#### Directions
Copy each line of the data below in which the word "sparseRows" can be found.

#### Data shown
---*---

/-- Enter one row of a sparse contribution. -/
def sparseRow (k i : Nat) (sh : Shard) (row : Nat) (vs : List FVal) (s : State) : State :=
  let d := sh.desc
  match sparseProbe s d row (sdCap d) (row * 0x9E3779B1 % 2 ^ 32 % sdCap d) with
  | none => s
  | some j =>
    if slotEmpty s d j then
      if 7 * sdCap d / 8 ≤ sparseKeys s d then
        let s := match shardOf s k i with
          | some x => setShard k i { x with sparseFull := true } s
          | none => s
        cblEvent k 4 i (sdGroup d) (bump s (cCbl k 0x178))
      else
        let s := corbelStore k (slotAddr d j) 8 (row + 1) s
        enterValues k i d (row * sdRowlen d) (slotAddr d j + 8) (slotAddr d j + 16) vs s
    else enterValues k i d (row * sdRowlen d) (slotAddr d j + 8) (slotAddr d j + 16) vs s

/-- A contribution is dropped by a decode check (R244, R248). -/
def dropContrib (k i d : Nat) (s : State) : State := cblEvent k 3 i (sdGroup d) (bump s (cCbl k 0x118))

/-- Rows for a sparse table: a row that is outside the shard or not whole is dropped (R260). -/
def sparseRows (k i : Nat) (sh : Shard) (fmt scheme : Nat) (rs : List (W32 × RowPiece)) (s : State) : State :=
  let d := sh.desc
  rs.foldl (fun s r =>
    match fmtOfCode fmt with
    | some f =>
      if (r.1.toNat + 1) * sdRowlen d ≤ sdN d ∧ r.2.count.toNat = sdRowlen d then
        sparseRow k i sh r.1.toNat (pieceValues f scheme r.2) (bumpN s (cCbl k 0x148) (bit (badScale scheme r.2.scale.toNat)))
      else dropContrib k i d s
    | none => dropContrib k i d s) s

/-- The part of one member's contribution within one reduction block enters it (R244, Table 9-1 code 0x0). For a sparse
table, elements of a weight block enter the rows they make up (R260, log 74). -/
def gridAdd (k i b : Nat) (gen : Bool) (c : Contribution) (s : State) : State :=
  match shardOf s k i with
  | none => s
  | some sh =>
    let d := sh.desc
    if gen ≠ genOf s then bump s (cCbl k 0x120)
    else match c with
    | .rows fmt scheme rs =>
      if sdOpt d = 8 then sparseRows k i sh fmt.toNat scheme.toNat rs s else dropContrib k i d s
    | _ =>
      if sdBlocks d ≤ b then s
      else match decodeContribution s (blockLen d b) c with
        | .drop => dropContrib k i d s
        | .values vs bad =>
          let s := bumpN s (cCbl k 0x148) bad
          if sdOpt d = 8 then
            (List.range (ceilDiv vs.length (sdRowlen d))).foldl (fun s r =>
              let v := (vs.drop (r * sdRowlen d)).take (sdRowlen d)
              if v.length = sdRowlen d then sparseRow k i sh (1024 * b / sdRowlen d + r) v s else dropContrib k i d s) s
          else enterValues k i d (1024 * b) (rbHeader d b) (sdRb d + 8192 * b) vs s

/-- GRID_ADD (R244): charged to class 8. -/
def execGridAdd (stack : BitVec 3) (shard : BitVec 11) (block : W32) (gen : Bool) (contrib : Contribution) (s : State) :
    Host.Outcome State Fault Refusal :=
  .next (gridAdd stack.toNat shard.toNat block.toNat gen contrib s)

/-! ## Gradients and the norm (R250, R251) -/

/-- The accumulators that consecutive gradients of a weight block come from: the first element, how many, and the
addresses of the header and of the accumulators; none for a row absent from a sparse table. -/
structure GradPart where
  elem : Nat
  len  : Nat
  src  : Option (Nat × Nat)
  deriving DecidableEq, Repr

/-- The slot of a row present in a sparse table. -/
def sparseFind (s : State) (d row : Nat) : Option Nat :=
  match sparseProbe s d row (sdCap d) (row * 0x9E3779B1 % 2 ^ 32 % sdCap d) with
  | some j => if slotEmpty s d j then none else some j
  | none => none

/-- The parts of a weight block: its reduction block, or its rows of a sparse table. -/
def gradParts (s : State) (d b : Nat) : List GradPart :=
  if sdOpt d = 8 then
    let per := if sdRowlen d = 0 then 0 else ceilDiv (blockLen d b) (sdRowlen d)
    (List.range per).map (fun r =>
      { elem := 1024 * b + r * sdRowlen d, len := min (sdRowlen d) (blockLen d b - r * sdRowlen d)
        src := (sparseFind s d (1024 * b / sdRowlen d + r)).map (fun j => (slotAddr d j + 8, slotAddr d j + 16)) })
  else [{ elem := 1024 * b, len := blockLen d b, src := some (rbHeader d b, sdRb d + 8192 * b) }]

/-- The conversion of an accumulator to binary32 (R250). -/
def accConv (s : State) (d e : Nat) (acc : Int) : Conv :=
  Fmt.fp32.convert false .rne (.fin (decide (acc < 0)) acc.natAbs (gridOf s d e)) 1 0

/-- The accumulators of a part with the elements they are of; none where its COUNT is 0. -/
def partAccs (s : State) (p : GradPart) : List (Nat × Int) :=
  match p.src with
  | none => []
  | some (head, accs) =>
    if (readHead s head).count = 0 then []
    else
      let bs := viewBytes s .lintel accs (8 * p.len)
      (List.range p.len).map (fun i => (p.elem + i, signed 64 (leAt bs (8 * i) 8)))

---*---

#### Response box
def sparseRows (k i : Nat) (sh : Shard) (fmt scheme : Nat) (rs : List (W32 × RowPiece)) (s : State) : State :=
      if sdOpt d = 8 then sparseRows k i sh fmt.toNat scheme.toNat rs s else dropContrib k i d s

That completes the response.